# First trip to Ohio River



## Buzzi (Jun 14, 2004)

Because of the big blow at Lake Erie we decided to go south from Columbus to the Ohio River for the first time ever! Took 23 to Portsmouth. Couldn't find the boat ramp. I asked someone and they said to follow them, and they led us right to the ramp! Folks at the ramp gave tips about where to fish and what to look for. When pulling out others asked how we did and told us how we could have done better. Good time and nice people in and around Portsmouth. Great fun exploring the river, and yes, a couple of catfish . . . small ones. Thanks everyone!


----------



## Daveo76 (Apr 14, 2004)

Glad you had a good time on your first trip. Most folks down this way are willing to help. River Days festival was going on this weekend and there were probably a lot more people around the river than usual.
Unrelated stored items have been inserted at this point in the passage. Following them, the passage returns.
theorem txTakes_exec_outPaylast (hm : s.tx_mode = Mode.RUNNING) (hst : s.tx_st = TxSt.TX_PAYLOAD) (hr : s.tx_rem = 1)
    (hl : 1 ≤ s.tx_len.toNat) :
    s.txTakes .outPaylast ∧
      exec .outPaylast s = .next { s with
        link_out := s.link_out ++ [s.tx_buf.read (s.tx_len.toNat - 1)],
        tx_crc := crcUpdate s.cfg.algo s.tx_crc (s.tx_buf.read (s.tx_len.toNat - 1)), tx_rem := 0,
        tx_st := TxSt.TX_CRC } := by
  have hj : payloadIndex s.tx_len s.tx_rem = some (s.tx_len.toNat - 1) := by
    rw [hr]; exact payloadIndex_eq (by decide) hl
  rw [exec, execOutPaylast, hj]
  exact txTakes_and_txbStep_eq hm (by simp [hst]) ((txbWord_outPaylast s).2 ⟨hst, hr⟩)

theorem txTakes_exec_outCrc (hm : s.tx_mode = Mode.RUNNING) (hst : s.tx_st = TxSt.TX_CRC) :
    s.txTakes .outCrc ∧
      exec .outCrc s = .next { s with
        link_out := s.link_out ++ [crcFinal s.cfg.algo s.tx_crc], tx_st := TxSt.TX_IDLE } :=
  txTakes_and_txbStep_eq hm (by simp [hst]) ((txbWord_outCrc s).2 hst)

end Send

end Sys2Proof.Machine
end

section
/-! SUPPORT. The steps of TX, one by one (44_outbound_writer.md R134 to R143): the words or the code of the row, the
state in which TX takes the step, and what it then does. -/

namespace Sys2Proof.Machine

/-- Settles O16: row 0x00 under 0x1D, met at TX_IDLE by an endpoint that answers OK; the buffer is changed by one block
write of the chunk, and `sout` loses it. -/
theorem outFetchTakesOldestChunk : Obligations.OutFetchTakesOldestChunk := by
  unfold Obligations.OutFetchTakesOldestChunk
  refine ⟨txbRowIs_of_mem (r := ⟨0x00, 0x1D, .outFetch⟩) (by decide),
    fun s a hm hst hstop ha hans hn hbuf hsout => ?_⟩
  have hf := fetchEnabled_of_endpoint hm hst hstop ha
  obtain ⟨hlt, hpos⟩ := fetchEndpoint_spec ha
  exact ⟨txTakes_of_fetch hf ((txbWord_outFetch s).2 ⟨hst, hans⟩), _, s.chunkLen a, exec_outFetch hf ha hans, rfl,
    chunkLen_pos hpos, hlt, rfl,
    endpointByte_toNat ha hn, lengthByte_toNat (chunkLen_le s a),
    upTo_writeFrom_chunk hbuf, fun _ => read_writeFrom_chunk hbuf,
    Streams.get_set_same hsout, fun _ => Streams.get_set_other hsout,
    fun a' hready => fetchEndpoint_pick (s := { s with pick := a' }) hready⟩

/-- Settles O17: row 0x01 under 0x1D, met at TX_IDLE by an endpoint that answers FAULT; it loses the first
`min k c` bytes. -/
theorem outSfaultRaisesStreamFault : Obligations.OutSfaultRaisesStreamFault := by
  unfold Obligations.OutSfaultRaisesStreamFault
  refine ⟨txbRowIs_of_mem (r := ⟨0x01, 0x1D, .outSfault⟩) (by decide),
    fun s a k hm hst hstop ha hans hn hsout => ?_⟩
  have hf := fetchEnabled_of_endpoint hm hst hstop ha
  exact ⟨txTakes_of_fetch hf ((txbWord_outSfault s).2 ⟨hst, k, hans⟩), _, min k (s.chunkLen a),
    exec_outSfault hf ha hans, Nat.min_le_right _ _, Nat.min_eq_left, ⟨_, endpointByte_toNat ha hn, rfl⟩,
    Streams.get_set_same hsout, fun _ => Streams.get_set_other hsout⟩

/-- Settles O18: row 0x04 under 0x1C, met in TX_START. -/
theorem outStartSendsMarker : Obligations.OutStartSendsMarker := by
  unfold Obligations.OutStartSendsMarker
  exact ⟨txbRowIs_of_mem (r := ⟨0x04, 0x1C, .outStart⟩) (by decide), fun _ => txTakes_exec_outStart⟩

/-- Settles O19: row 0x08 under 0x1C, met in TX_ADDR. -/
theorem outAddrSendsAddress : Obligations.OutAddrSendsAddress := by
  unfold Obligations.OutAddrSendsAddress
  exact ⟨txbRowIs_of_mem (r := ⟨0x08, 0x1C, .outAddr⟩) (by decide), fun _ => txTakes_exec_outAddr⟩

/-- Settles O20: row 0x0C under 0x1C, met in TX_LEN. -/
theorem outLenSendsLength : Obligations.OutLenSendsLength := by
  unfold Obligations.OutLenSendsLength
  exact ⟨txbRowIs_of_mem (r := ⟨0x0C, 0x1C, .outLen⟩) (by decide), fun _ => txTakes_exec_outLen⟩

/-- Settles O21: row 0x10 under 0x1E, met in TX_PAYLOAD with more than one byte left to send. -/
theorem outPaySendsPayloadByte : Obligations.OutPaySendsPayloadByte := by
  unfold Obligations.OutPaySendsPayloadByte
  refine ⟨txbRowIs_of_mem (r := ⟨0x10, 0x1E, .outPay⟩) (by decide), fun s hm hst hr hl => ?_⟩
  obtain ⟨htakes, hexec⟩ := txTakes_exec_outPay hm hst hr hl
  exact ⟨htakes, _, rfl, hexec, toNat_sub_one (Nat.le_of_succ_le hr)⟩

/-- Settles O22: row 0x12 under 0x1E, met in TX_PAYLOAD with one byte left to send. -/
theorem outPaylastSendsLastByte : Obligations.OutPaylastSendsLastByte := by
  unfold Obligations.OutPaylastSendsLastByte
  refine ⟨txbRowIs_of_mem (r := ⟨0x12, 0x1E, .outPaylast⟩) (by decide), fun s hm hst hr hl => ?_⟩
  obtain ⟨htakes, hexec⟩ := txTakes_exec_outPaylast hm hst hr hl
  exact ⟨htakes, _, rfl, hexec⟩

/-- Settles O23: row 0x14 under 0x1C, met in TX_CRC. -/
theorem outCrcSendsChecksum : Obligations.OutCrcSendsChecksum := by
  unfold Obligations.OutCrcSendsChecksum
  exact ⟨txbRowIs_of_mem (r := ⟨0x14, 0x1C, .outCrc⟩) (by decide), fun _ => txTakes_exec_outCrc⟩

/-- Where TX_HALT is enabled TX selects it, whatever the endpoints hold. -/
theorem txTakes_txHalt {s : State} (h : s.txHaltEnabled = true) : s.txTakes .txHalt :=
  ⟨.ctl 0x5, if_pos h, by decide⟩

/-- Settles O28: code 0x5, taken at TX_IDLE with a stop request. -/
theorem txHaltHonoursStopAtIdle : Obligations.TxHaltHonoursStopAtIdle := by
  unfold Obligations.TxHaltHonoursStopAtIdle
  refine ⟨ctlCodeIs_of_mem (r := ⟨0x5, 0xF, .txHalt⟩) (by decide), fun s => ?_⟩
  have henabled := txHaltEnabled_iff s
  obtain ⟨hnext, hrefused⟩ := ctlStep_of_iff henabled { s with tx_mode := Mode.STOPPED }
  exact ⟨fun h => ⟨txTakes_txHalt (henabled.2 h), hnext h⟩, hrefused⟩

/-- Settles O29: code 0x6, taken while TX is RUNNING. -/
theorem txLinkFaultEndsTx : Obligations.TxLinkFaultEndsTx := by
  unfold Obligations.TxLinkFaultEndsTx
  refine ⟨ctlCodeIs_of_mem (r := ⟨0x6, 0xF, .txLinkFault⟩) (by decide), fun s => ?_⟩
  have henabled : s.txLinkFaultEnabled = true ↔ s.tx_mode = Mode.RUNNING := beq_iff_eq
  exact ctlStep_of_iff henabled (s.linkFault .tx)

end Sys2Proof.Machine
end

section
/-! SUPPORT. RESET as a step (70_reset_and_hazards.md R173). -/

namespace Sys2Proof.Machine

/-- Settles O2: code 0x0 is RESET's row, and RESET answers `applyReset` in every state. -/
theorem resetStepSetsItsTable : Obligations.ResetStepSetsItsTable := by
  unfold Obligations.ResetStepSetsItsTable
  refine ⟨ctlCodeIs_of_mem (r := ⟨0x0, 0xF, .reset⟩) (by decide), fun s => ⟨s.applyReset, rfl, ?_⟩⟩
  simp

end Sys2Proof.Machine
end

section
/-! SUPPORT. How a direction comes to its end (70_reset_and_hazards.md R182): its mode and a bound on the steps it has
left, and that a sequence of such pairs which comes nearer again and again is RUNNING no more from some point on. -/

namespace Sys2Proof.Machine

/-- From p to q, each a direction's mode with a bound on the steps it has left before its halting step, a RUNNING
direction ended or has fewer steps left. -/
def Nearer (p q : ModeCode × Nat) : Prop :=
  p.1 = Mode.RUNNING ∧ (q.1 ≠ Mode.RUNNING ∨ q.2 < p.2)

section Ends

variable {d : Nat → ModeCode × Nat} {n : Nat}
  (hstep : ∀ m, n ≤ m → d (m + 1) = d m ∨ Nearer (d m) (d (m + 1)))

include hstep

theorem ended_persists {k : Nat} (hk : n ≤ k) (hend : (d k).1 ≠ Mode.RUNNING) {m : Nat} (hm : k ≤ m) :
    (d m).1 ≠ Mode.RUNNING := by
  induction m, hm using Nat.le_induction with
  | base => exact hend
  | succ m hm ih =>
    rcases hstep m (hk.trans hm) with heq | ⟨hrun, -⟩
    · rwa [heq]
    · exact absurd hrun ih

theorem stepsLeft_antitone (hrun : ∀ m, n ≤ m → (d m).1 = Mode.RUNNING) {k m : Nat} (hk : n ≤ k) (hm : k ≤ m) :
    (d m).2 ≤ (d k).2 := by
  induction m, hm using Nat.le_induction with
  | base => exact le_rfl
  | succ m hm ih =>
    rcases hstep m (hk.trans hm) with heq | ⟨-, hend | hlt⟩
    · rwa [heq]
    · exact absurd (hrun (m + 1) (by omega)) hend
    · omega

/-- A direction that no step takes farther from its end, and that comes nearer to it again and again while it is
RUNNING, ends for good: the steps left cannot fall for ever. -/
theorem ends_of_nearer
    (hfair : ∀ m, n ≤ m → (∀ j, m ≤ j → (d j).1 = Mode.RUNNING) → ∃ j, m ≤ j ∧ Nearer (d j) (d (j + 1))) :
    ∃ k, n ≤ k ∧ ∀ m, k ≤ m → (d m).1 ≠ Mode.RUNNING := by
  by_contra! hnever
  have hrun (m : Nat) (hm : n ≤ m) : (d m).1 = Mode.RUNNING := by
    obtain ⟨j, hj, hjrun⟩ := hnever m hm
    by_contra hend
    exact ended_persists hstep hm hend hj hjrun
  have hbelow (c : Nat) : ∀ m, n ≤ m → c ≤ (d m).2 := by
    induction c with
    | zero => exact fun _ _ => Nat.zero_le _
    | succ c ih =>
      intro m hm
      obtain ⟨j, hj, -, hend | hlt⟩ := hfair m hm fun j hj => hrun j (hm.trans hj)
      · exact absurd (hrun (j + 1) (by omega)) hend
      · exact ((ih (j + 1) (by omega)).trans_lt hlt).trans_le (stepsLeft_antitone hstep hrun hm hj)
  exact absurd (hbelow ((d n).2 + 1) n le_rfl) (by omega)

end Ends

end Sys2Proof.Machine
end

section
/-! SUPPORT. What a move other than RESET does to the control registers of the two directions, and how near it brings
each to its end (43_inbound_reader.md R124 to R126, 44_outbound_writer.md R136 to R143). -/

namespace Sys2Proof.Machine

/-- A bound on the byte steps TX has left before TX_IDLE: a frame has at most 255 payload bytes, and outside
TX_PAYLOAD the state code alone says how many are still to come. -/
def State.txLeft (s : State) : Nat :=
  if s.tx_st = TxSt.TX_IDLE then 0
  else if s.tx_st = TxSt.TX_CRC then 1
  else if s.tx_st = TxSt.TX_PAYLOAD then s.tx_rem.toNat + 1
  else 260 - s.tx_st.toNat

/-- How far TX is from its end. -/
def State.txDistance (s : State) : ModeCode × Nat := (s.tx_mode, s.txLeft)

/-- How far RX is from its end, once it takes no byte any more: RX_INCOMPLETE is left inside a decode call. -/
def State.rxDistance (s : State) : ModeCode × Nat := (s.rx_mode, if s.rx_poll then 0 else 1)

theorem TxAgree.txDistance_eq {s t : State} (h : TxAgree s t) : t.txDistance = s.txDistance := by
  simp only [State.txDistance, State.txLeft, h.tx_mode, h.tx_st, h.tx_rem]

theorem rxDistance_eq_iff {s t : State} :
    t.rxDistance = s.rxDistance ↔ t.rx_mode = s.rx_mode ∧ t.rx_poll = s.rx_poll := by
  rw [State.rxDistance, State.rxDistance, Prod.mk.injEq]
  cases t.rx_poll <;> cases s.rx_poll <;> simp

theorem RxAgree.rxDistance_eq {s t : State} (h : RxAgree s t) : t.rxDistance = s.rxDistance :=
  rxDistance_eq_iff.2 ⟨h.rx_mode.symm, h.rx_poll.symm⟩

/-- With `stop` set TX starts no frame, and each of its steps brings it nearer to its end. -/
theorem exec_tx_nearer {i : Instr} {s t : State} (hi : i.ofTx = true) (hx : exec i s = .next t) (hs : s.stop = true) :
    Nearer s.txDistance t.txDistance := by
  have hnofetch : s.fetchEnabled ≠ true := by simp [fetchEnabled_iff, hs]
  cases i with
  | outFetch =>
    obtain ⟨_, _, hf, _⟩ := exec_outFetch_next hx
    exact absurd hf hnofetch
  | outSfault =>
    obtain ⟨_, _, hf, _⟩ := exec_outSfault_next hx
    exact absurd hf hnofetch
  | outStart =>
    obtain ⟨hm, hst, rfl⟩ := exec_outStart_next hx
    exact ⟨hm, .inr (by simp [State.txDistance, State.txLeft, hst])⟩
  | outAddr =>
    obtain ⟨hm, hst, rfl⟩ := exec_outAddr_next hx
    exact ⟨hm, .inr (by simp [State.txDistance, State.txLeft, hst])⟩
  | outLen =>
    obtain ⟨hm, hst, rfl⟩ := exec_outLen_next hx
    have hrem := s.tx_rem.isLt
    exact ⟨hm, .inr (by simp [State.txDistance, State.txLeft, hst]; omega)⟩
  | outPay =>
    obtain ⟨hm, hst, -, hpos, -, rfl⟩ := exec_outPay_next hx
    have hrem := toNat_sub_one hpos
    exact ⟨hm, .inr (by simp [State.txDistance, State.txLeft, hst]; omega)⟩
  | outPaylast =>
    obtain ⟨hm, hst, -, hpos, -, rfl⟩ := exec_outPaylast_next hx
    exact ⟨hm, .inr (by simp [State.txDistance, State.txLeft, hst]; omega)⟩
  | outCrc =>
    obtain ⟨hm, hst, rfl⟩ := exec_outCrc_next hx
    exact ⟨hm, .inr (by simp [State.txDistance, State.txLeft, hst])⟩
  | txHalt =>
    obtain ⟨he, rfl⟩ := exec_txHalt_next hx
    exact ⟨((txHaltEnabled_iff s).1 he).1, .inl (by simp [State.txDistance])⟩
  | _ => cases hi

/-- A step of RX that completes is one of its two control steps, or takes a byte. -/
theorem exec_rx_enabled {i : Instr} {s t : State} (hi : i.ofRx = true) (hx : exec i s = .next t) :
    i = .rxHalt ∨ i = .rxIncomplete ∨ s.rxbEnabled = true := by
  cases i with
  | rxHalt => exact .inl rfl
  | rxIncomplete => exact .inr (.inl rfl)
  | inDrop | inSof | inAddr | inLen0 | inLen | inPay | inPaylast | inCrcbad | inDeliver | inUnroutable =>
    rw [exec] at hx
    obtain ⟨_, _, -, he, -⟩ := rxbStep_next hx
    exact .inr (.inr he)
  | _ => cases hi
Just check the Ohio River page when you want to come down again and pm one of us and we can let you know whats going on. It will only get better from now on.....


----------



## Buzzi (Jun 14, 2004)

Thanks! I'll do that!


----------



## BIOMEDMAN (Jul 28, 2010)

I've found that there are alot of fish in the Ohio river, but people don't seem to fish it much... Good luck


----------



## Gottagofishn (Nov 18, 2009)

Buzzi,
I usually head down when the water temp hits the high 50's. That is usually in Oct. sometime. You will find everything hungry and willing to bite. They will begin to school up then and sometimes the fishing will be flat out spectacular. It is so good it becomes a tough decision weather to go to Erie or the river....In addition to that the fall colors will be in effect and make for a truly memorable trip.......make sure you have a camera....
In the past fishing has remained good as long as I have made the trips down. I think the latest I have been down was into December but I'm sure it probably remains good all winter.
Good luck!


----------



## vinnystatechamp (Jun 20, 2006)

sauger start hitting pretty well when it gets really cold like late november and december. basically whenever the weather cooperates and cools off the water


----------